For logits $\mathbf{z}$ and $C$ mutually exclusive classes, \[ p_k=\operatorname{softmax}(\mathbf{z})_k= \frac{e^{z_k}}{\sum_{j=1}^{C}e^{z_j}},\qquad \sum_{k=1}^{C}p_k=1. \] With one-hot target $\mathbf{y}$, categorical cross-entropy is \[ \mathcal{L}_{CE}=-\sum_{k=1}^{C}y_k\log p_k=-\log p_{\text{true}}. \] For independent multi-label targets, use one sigmoid per class and binary cross-entropy: \[ \sigma(z_k)=\frac{1}{1+e^{-z_k}},\qquad \mathcal{L}_{BCE}=-\sum_k\left[y_k\log p_k+(1-y_k)\log(1-p_k)\right]. \]

Regularization: Dropout & Overfitting

Overfitting occurs when a model performs exceptionally on training data but generalizes poorly to validation data.

Dropout is a regularization technique that randomly deactivates (sets to zero) a percentage of neurons during each training step. This prevents co-dependency among neurons, encouraging the network to learn robust, distributed representations.

With inverted dropout, mask $m_i\sim\operatorname{Bernoulli}(q)$ and keep probability $q=1-p_{drop}$: \[ \widetilde{a}_i=\frac{m_i}{q}a_i\quad\text{during training},\qquad \widetilde{a}_i=a_i\quad\text{during inference}. \] The $1/q$ scaling preserves the expected activation. Dropout is disabled at inference.

How CNN Training Works

Initialization: Filters and weights are initialized with random or pre-trained values.

Forward Pass: An image passes through the layers, outputting class scores / probabilities.

Loss Computation: The output prediction is compared to the ground truth label using a loss function (e.g., Categorical Cross-Entropy). A high loss means the model was confident in the wrong class.

Backpropagation: The model calculates the gradients of the loss with respect to every weight using the chain rule, showing how each filter parameter contributed to the error.

Optimizer Update: An optimizer (e.g., Adam, SGD) updates the weights in the opposite direction of the gradients to reduce the loss in future passes.

Loop: The process repeats over many training iterations until the filters learn useful, discriminative visual patterns.

Gradient-Based Weight Update

For learning rate $\eta$, a basic stochastic-gradient update is \[ \theta_{t+1}=\theta_t-\eta\nabla_{\theta}\mathcal{L}_{batch}(\theta_t). \] Backpropagation computes $\nabla_{\theta}\mathcal{L}$ efficiently by repeatedly applying the chain rule through the computational graph. Adam and momentum SGD modify the update using running gradient statistics, but still seek to reduce the loss.
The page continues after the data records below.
-- ==== Sys2Proof/Machine/Transmit.lean ====
section
/-! DEFINITION. The link transmitter: outbound AUDIO and CUE frames and the port arbiter (8.1 to 8.3). -/

namespace Sys2Proof.Machine

/-- R57: the output block of a channel's field port, as the mix engine has just computed it. -/
def State.fieldOutput (s : State) (ch : ChanId) : Block :=
  match s.fieldPort ch, s.lanes.outBlock with
  | some p, some out => out[p]
  | _, _ => silence

/-- R148, R152: the pattern block replaces the port's output while a check runs, unless the yield for this block has ended
it by a drop or the idle limit. In the last block of a check that end comes before completion, where R152 also says that either may be
taken first (log 51, DESIGN CHOICE, unsafe). -/
def State.patternFor (s : State) (ch : ChanId) : Bool :=
  decide (s.checks[ch].state = .running) && !s.rx.channels[ch].dropDue && !s.rx.channels[ch].idleDue

/-- R141, R148: a configured channel makes its AUDIO frame for block `n` and its outbound sequence advances. -/
def State.makeFrame (n : BlockCount) (ch : ChanId) (s : State) : State :=
  match s.rx.channels[ch].config with
  | none => s
  | some cfg =>
      let k := s.checks[ch]
      let pattern := s.patternFor ch
      let samples := if pattern then patternBlock (k.patternNumber n) else s.fieldOutput ch
      let s1 := if pattern then s.setCheck ch (k.record n) else s
      { s1 with tx := { s1.tx with
          ready := s1.tx.ready ++ [⟨ch, cfg.linkId, s1.tx.outSeq[ch], samples⟩]
          outSeq := tableSet s1.tx.outSeq ch (s1.tx.outSeq[ch] + 1) } }

/-- R141, R144: the AUDIO frames of block `n` replace those of the earlier block that were not begun. -/
def State.makeFrames (n : BlockCount) (s : State) : State :=
  (List.finRange 8).foldl (fun s ch => s.makeFrame n ch) { s with tx := { s.tx with ready := [] } }

/-- R144: the cue frame is made when it is begun. -/
def State.cueFrame (s : State) (q : OutCue) : TxFrame :=
  match s.rx.channels[q.channel].config with
  | some cfg => .cue cfg.linkId s.tx.outSeq[q.channel] q.code
  | none => .cue 0 s.tx.outSeq[q.channel] q.code

/-- R144: the oldest cue not begun is marked as begun. -/
def beginCue : List OutCue → List OutCue
  | [] => []
  | q :: qs => if q.begun then q :: beginCue qs else { q with begun := true } :: qs

/-- R144: the arbiter's choice when the port is free and LKTXRDY is asserted: the ready AUDIO frame of the lowest channel (they
stand in channel order), else the oldest cue not begun. -/
def State.beginFrame (s : State) : State :=
  match s.tx.ready with
  | f :: rest => { s with tx := { s.tx with sending := some (.audio f), ready := rest } }
  | [] =>
      match s.tx.cues.find? fun q : OutCue => !q.begun with
      | some q => { s with tx := { s.tx with sending := some (s.cueFrame q), cues := beginCue s.tx.cues } }
      | none => s

/-- R144, R145: the last byte of the frame in progress has been sent; a cue frame's entry leaves the queue. -/
def State.finishFrame (s : State) : State :=
  match s.tx.sending with
  | none => s
  | some (.audio _) => { s with tx := { s.tx with sending := none } }
  | some (.cue _ _ _) =>
      { s with tx := { s.tx with sending := none, cues := s.tx.cues.filter fun q : OutCue => !q.begun } }

/-- R145: STOP empties the cue queue, but for an entry whose frame is in progress (log 25, DEDUCED, unsafe), and discards the
frames not begun. -/
def Transmitter.stop (t : Transmitter) : Transmitter :=
  { t with ready := [], cues := t.cues.filter OutCue.begun }

/-- 11.8.5: three bytes of a sample. -/
def sampleBytes (x : Sample) : List Byte := [x.extractLsb' 16 8, x.extractLsb' 8 8, x.extractLsb' 0 8]

/-- 11.8.5: the bytes of a block's samples, sample 0 first. -/
def blockBytes (b : Block) : List Byte := b.toList.flatMap sampleBytes

/-- 11.8.5: the bytes on LKTXD of the frame in progress. -/
def TxFrame.bytes : TxFrame → List Byte
  | .audio f => linkFrameBytes f.linkId 0x01 f.seq (blockBytes f.samples)
  | .cue id q code => linkFrameBytes id 0x02 q [code]

end Sys2Proof.Machine
end

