/-- R24 to R26, R35, R69, R70, R73, R78: pressing an idle key of any mode aimed at a PANEL or FIELD port or a bus. Its path is created
in the lowest empty position with e0 = 0 and i = 0; a closing record opens again for the key alone, from its present level; any
other record takes the key among its holders. The delivery is LIVE, and an opening into a PANEL port is counted by a governor that is
not OFF. With neither a record nor room it is DENIED (NO_SPACE) and no path changes. A KEY notice is queued. -/
def Obligations.PressOpensAPath : Prop :=
  ∀ (s : State) (tag : Byte) (k : KeyId) (o : PortId) (d : Endpoint),
    ∀ u : State, s.opened = u →
    let r := u.keys[k]
    let id : PathId := ⟨.port o, d, .talk⟩
    let a : Activation := if r.mode = .latch then .latched else .held
    let pressed (st : EntryStatus) := u.keys.set k { r with
      activation := a, pressBlock := if r.mode = .smart then some u.blockCount else none, delivered := true,
      entries := [⟨some d, st⟩] }
    -- the delivery is LIVE: the paths and the governor that it leaves, and nothing else
    let live (ps : List Path) (g : Governor) := AcceptedWith (.press tag k.val) s
      { u with keys := pressed .live, paths := ps, gov := g, link := u.link.report (.key k) } [.u8 a.code, .u8 1]
    s.takesRequests → s.mode = .run → ¬ u.callKeyNamed k → r.activation = .idle → r.owner = some o → r.deadline = none →
    (r.target = some (match d with | .port p => .port p | .bus b => .bus b)) →
    (∀ p, d = .port p → u.ports[p].kind ≠ .earpiece) →
    ((∀ q ∈ u.paths, q.ident ≠ id) →
      (u.paths.length < 512 → (u.paths.filter fun q => q.ident.dst = d).length < 32 →
        ∃ ps q, live ps (u.counted d 0 r.level) ∧
          q ∈ ps ∧ q.ident = id ∧ q.keys = [k] ∧ q.route = false ∧ q.target = r.level ∧ q.start = 0 ∧ q.index = 0 ∧
          q.suspended = false ∧ q.closing = false ∧ (ps.filter fun x => x.ident ≠ id) = u.paths ∧
          (u.paths.Pairwise (fun a b => a.pos < b.pos) →
            (∀ x ∈ u.paths, x.pos ≠ q.pos) ∧ ∀ n, n < q.pos → ∃ x ∈ u.paths, x.pos = n)) ∧
      (512 ≤ u.paths.length ∨ 32 ≤ (u.paths.filter fun q => q.ident.dst = d).length →
        AcceptedWith (.press tag k.val) s (State.report (.key k) { u with keys := pressed (.denied .noSpace) })
          [.u8 a.code, .u8 5])) ∧
    ∀ q ∈ u.paths, q.ident = id → (∀ x ∈ u.paths, x.ident = id → x = q) →
      let with' (q' : Path) := u.paths.map fun x : Path => if x.ident = id then q' else x
      (q.closing = true →
        live (with' (Path.retargeted { q with keys := [k], route := false, closing := false, suspended := false, spent := false }
          r.level)) (u.counted d q.target r.level)) ∧
      (q.closing = false →
        let level := if q.suspended then 0 else max r.level (u.loudest id q.keys q.route)
        ∃ ks : List KeyId, (∀ j : KeyId, j ∈ ks ↔ j = k ∨ j ∈ q.keys) ∧
          live (with' (Path.retargeted { q with keys := ks } level)) (u.counted d q.target level))

/-- R73: the delivery state. -/
def Obligations.DeliveryStateIsDerived : Prop :=
  ∀ r : KeyRecord,
    (r.delivered = false → r.delivery = .none) ∧
    (r.delivered = true → r.deadline.isSome → r.delivery = .waiting) ∧
    (r.delivered = true → r.deadline = none →
      (r.entries = [] → r.delivery = .denied) ∧
      (r.entries ≠ [] → (∀ e ∈ r.entries, e.status = .live) → r.delivery = .live) ∧
      (r.entries ≠ [] → (∀ e ∈ r.entries, e.status = .heldBack) → r.delivery = .heldBack) ∧
      (r.entries ≠ [] → (∀ e ∈ r.entries, ∃ why, e.status = .denied why) → r.delivery = .denied) ∧
      (∀ e ∈ r.entries, ∀ f ∈ r.entries, e.status.code ≠ f.status.code → r.delivery = .partly))

/-! ## Routes -/

/-- R167: ROUTE_ADD, its checks in order; a route of the same identity is updated in its place, another joins the tail. -/
def Obligations.RouteAddEditsTheStandbySet : Prop :=
  ∀ (s : State) (tag : Byte) (level : Option Nat), s.takesRequests →
    ∀ u : State, s.opened = u →
    let old := u.routes.standby
    let n := min 8192 (level.getD 4096)
    (∀ a d c, (48 ≤ a ∧ a < 128 ∨ 136 ≤ a) ∨ (48 ≤ d ∧ d < 128 ∨ 136 ≤ d) ∨ 2 ≤ c →
      RefusedWith (.routeAdd tag a d c level) .badArg s) ∧
    ∀ id : PathId,
      let req : Instr := .routeAdd tag id.src.code id.dst.code id.cls.code level
      let present := ∃ r ∈ old, r.ident = id
      let full := 256 ≤ old.length ∨ 32 ≤ (old.filter fun r : Route => decide (r.ident.dst = id.dst)).length
      (u.routes.swapPending = true → RefusedWith req .busy s) ∧
      (u.routes.swapPending = false → ¬ u.legalShape id → RefusedWith req .badArg s) ∧
      (u.routes.swapPending = false → u.legalShape id → ¬ present → full → RefusedWith req .noSpace s) ∧
      (u.routes.swapPending = false → u.legalShape id → ¬ present → ¬ full →
        AcceptedWith req s { u with routes := { u.routes with standby := old ++ [⟨id, n⟩] } } []) ∧
      (u.routes.swapPending = false → u.legalShape id → present →
        AcceptedWith req s { u with routes := { u.routes with
          standby := old.map fun r : Route => if r.ident = id then { r with level := n } else r } } [])

/-- R168: ROUTE_DROP and ROUTE_COPY, their checks in order. -/
def Obligations.RouteDropAndRouteCopyEditTheStandbySet : Prop :=
  ∀ (s : State) (tag : Byte), s.takesRequests →
    ∀ u : State, s.opened = u →
    let old := u.routes.standby
    (∀ a d c, (48 ≤ a ∧ a < 128 ∨ 136 ≤ a) ∨ (48 ≤ d ∧ d < 128 ∨ 136 ≤ d) ∨ 2 ≤ c →
      RefusedWith (.routeDrop tag a d c) .badArg s) ∧
    (∀ id : PathId,
      let req : Instr := .routeDrop tag id.src.code id.dst.code id.cls.code
      (u.routes.swapPending = true → RefusedWith req .busy s) ∧
      (u.routes.swapPending = false → (∀ r ∈ old, r.ident ≠ id) → RefusedWith req .notFound s) ∧
      (u.routes.swapPending = false → (∃ r ∈ old, r.ident = id) →
        AcceptedWith req s { u with routes := { u.routes with
          standby := old.filter fun r : Route => decide (r.ident ≠ id) } } [])) ∧
    (u.routes.swapPending = true → RefusedWith (.routeCopy tag) .busy s) ∧
    (u.routes.swapPending = false →
      AcceptedWith (.routeCopy tag) s { u with routes := { u.routes with standby := u.routes.active } } [])

/-- R169: SWAP exchanges the sets at once in CONFIG; in RUN it waits for its judgement. -/
def Obligations.SwapExchangesOrWaits : Prop :=
  ∀ (s : State) (tag : Byte), s.takesRequests →
    ∀ u : State, s.opened = u →
    (s.mode = .config → AcceptedWith (.swap tag) s
      { u with routes := { u.routes with active := u.routes.standby, standby := u.routes.active } } []) ∧
    (s.mode = .run → u.routes.swapPending = false → AcceptedWith (.swap tag) s
      { u with routes := { u.routes with swapPending := true } } []) ∧
    (s.mode = .run → u.routes.swapPending = true → RefusedWith (.swap tag) .busy s)

/-- R27 to R29, R107, R170, R171, R174: a judgement that is due. A limit exceeded leaves both sets and every path and is reported
FAILED, TABLE before the first DESTINATION; otherwise the sets exchange roles, each incoming route's path is held by ROUTE, no path of a
route that has left the active set is, and DONE is reported last. A route of both sets gives its path its new level (R29); one that
enters the active set creates its path, opens a closing one again for ROUTE alone or joins its holders, with the target that its level
gives (R24 to R26, R34). A path that loses ROUTE closes without another holder (R28), falls to the level of the others (R27), or is
suspended where it is a TALK path into an earpiece and none of its keys is the head there (R107). A path that is in neither set stands
as it was. Each target that rises from 0 is an opening into its port (R35, R158). A window end due at the same boundary is taken first
(log 13). -/
def Obligations.SwapIsJudged : Prop :=
  (∀ s : State, s.rstnLow = false → s.routes.judgementDue = true → s.gov.windowDue = true →
    ∃ w, exec .windowEnd s = .next w ∧ w.rstnLow = false ∧ w.gov.windowDue = false ∧ w.routes = s.routes ∧ w.paths = s.paths ∧
      exec .swapJudgement s = exec .swapJudgement w) ∧
  ∀ s : State, s.rstnLow = false → s.routes.judgementDue = true → s.gov.windowDue = false →
    let incoming := s.routes.standby
    let outgoing := s.routes.active
    let creations := incoming.filter fun r : Route => decide (∀ p ∈ s.paths, p.ident ≠ r.ident)
    let tableFull := 512 < creations.length + s.paths.length
    let full (d : Endpoint) := 32 < (creations.filter fun r : Route => decide (r.ident.dst = d)).length +
      (s.paths.filter fun p : Path => decide (p.ident.dst = d)).length
    let cleared := { s with routes := { s.routes with swapPending := false, judgementDue := false } }
    let failed (l : SwapLimit) := cleared.report (.swap .failed s.blockCount incoming.length (some creations.length) (some l))
    (tableFull → exec .swapJudgement s = .next (failed .table)) ∧
    (¬ tableFull → ∀ d : Endpoint, full d → (∀ e : Endpoint, e.code < d.code → ¬ full e) →
      exec .swapJudgement s = .next (failed (.destination d))) ∧
    (¬ tableFull → (∀ d, ¬ full d) → ∃ t, exec .swapJudgement s = .next t ∧
      t.routes = ⟨incoming, outgoing, false, false⟩ ∧
      (∀ r ∈ incoming, (∀ o ∈ outgoing, o.ident ≠ r.ident) → ∃ p ∈ t.paths, p.ident = r.ident ∧ p.route = true ∧
        p.closing = false ∧ p.suspended = false) ∧
      ((incoming.map Route.ident).Nodup → ∀ r ∈ incoming, (∀ o ∈ outgoing, o.ident ≠ r.ident) →
        ((∀ p ∈ s.paths, p.ident ≠ r.ident) → ∃ p ∈ t.paths, p.ident = r.ident ∧ p.keys = [] ∧ p.route = true ∧
          p.target = r.level ∧ p.start = 0 ∧ p.index = 0 ∧ p.level = 0 ∧ p.suspended = false ∧ p.closing = false) ∧
        ∀ p ∈ s.paths, p.ident = r.ident → (∀ x ∈ s.paths, x.ident = r.ident → x = p) →
          let ks := if p.closing = true then [] else p.keys
          let held := { p with keys := ks, route := true, suspended := false, closing := false,
                               spent := if p.closing = true then false else p.spent }
          held.retargeted (max (s.loudest r.ident ks false) r.level) ∈ t.paths) ∧
      (∀ p ∈ s.paths, (∀ r ∈ incoming ++ outgoing, r.ident ≠ p.ident) → p ∈ t.paths) ∧
      ((incoming.map Route.ident).Nodup → (outgoing.map Route.ident).Nodup →
        ∀ r ∈ incoming, ∀ o ∈ outgoing, o.ident = r.ident → ∀ p ∈ s.paths, p.ident = r.ident →
          (∀ x ∈ s.paths, x.ident = r.ident → x = p) → p.route = true →
          (if o.level = r.level then p else p.retargeted (if p.suspended = true ∨ p.closing = true then 0 else
            max (s.loudest r.ident p.keys false) r.level)) ∈ t.paths) ∧
      (∀ o ∈ outgoing, (∀ r ∈ incoming, r.ident ≠ o.ident) → ∀ p ∈ s.paths, p.ident = o.ident →
        (∀ x ∈ s.paths, x.ident = o.ident → x = p) → p.route = true →
        let behind := ∃ (d : PortId) (e : Ear), o.ident.dst = .port d ∧ s.ears[d] = some e ∧
          ∀ h, e.entries.head? = some h → h.key ∉ p.keys
        ∃ p' ∈ t.paths, p'.ident = p.ident ∧ p'.pos = p.pos ∧ p'.keys = p.keys ∧ p'.route = false ∧ p'.level = p.level ∧
          (p.keys = [] → p'.closing = true ∧ p'.suspended = false ∧ p'.target = 0) ∧
          (p.keys ≠ [] → p.closing = false → o.ident.cls = .talk → p'.closing = false ∧
            (behind → p'.suspended = true ∧ p'.target = 0) ∧
            (¬ behind → p'.suspended = p.suspended ∧
              p'.target = if p.suspended then 0 else s.loudest o.ident p.keys false))) ∧
      (∀ o ∈ outgoing, (∀ r ∈ incoming, r.ident ≠ o.ident) → ∀ p ∈ t.paths, p.ident = o.ident → p.route = false) ∧
      (s.mode = .run → s.aimed → s.paths.Pairwise (fun a b => a.ident ≠ b.ident) →
        (incoming.map Route.ident).Nodup → (outgoing.map Route.ident).Nodup →
        t.gov.config = s.gov.config ∧ t.gov.windowDue = false ∧ ∀ p : PortId, t.gov.records[p] = s.withOpenings p
          (incoming.filter fun r : Route => decide (r.ident.dst = .port p ∧ (∀ q ∈ s.paths, q.ident = r.ident → q.target = 0) ∧
            ∃ q ∈ t.paths, q.ident = r.ident ∧ 0 < q.target)).length) ∧
      t.link = s.link.report (.swap .done s.blockCount incoming.length (some creations.length) none) ∧
      t.mode = s.mode ∧ t.blockCount = s.blockCount ∧ t.ports = s.ports ∧ t.rx = s.rx ∧ t.tx = s.tx ∧ t.groups = s.groups ∧
      t.checks = s.checks ∧ t.mix = s.mix ∧ t.lanes = s.lanes ∧ t.keys = s.keys ∧ t.ears = s.ears)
Samples, Batches, and Epochs

Sample

A single training example (e.g., one image and its corresponding label).

Batch

A small group of samples processed together. Weights are updated after each batch.

Epoch

One complete pass through the entire training dataset.

For $N$ training samples and batch size $B$, batches per epoch are \[ \left\lceil\frac{N}{B}\right\rceil. \] For the lecture example, $N=200$ and $B=5$, so one epoch contains $40$ updates; $1000$ epochs contain $40{,}000$ batch updates.

Data Augmentation

Artificially Increasing Dataset Diversity

When training data is limited, the model can easily overfit. Data augmentation applies random transformations to images to create synthetic training samples.

Geometric Transformations:
• Horizontal Flipping: Great for classifying animals/objects, but bad for digits (e.g., 6 vs 9) or traffic signs where direction matters.
• Rotations, Translation, Zooming, Cropping, and Stretching.

Appearance Transformations:
• Brightness, Contrast, Color changes, Blur, and Sharpness.

Advanced Methods:
• Random Erasing: Simulates occlusions.
• CutMix / MixUp: Blends images together.

Generative AI for Data Augmentation

Generative AI (like Diffusion Models) can create realistic new images when training data is small, imbalanced, or missing key variations.

• Text-to-Image: Generating images purely from text descriptions.
• Image-to-Image (Scene): Providing a base scene and using prompts to change the background or style.
• Image-to-Image (Object): Generating variations of a single object on different backgrounds.

Caution: Generated images must be used carefully. They can introduce unrealistic details, incorrect shapes, incorrect labels, or digital artifacts, which could lead to poor generalization on real-world test data.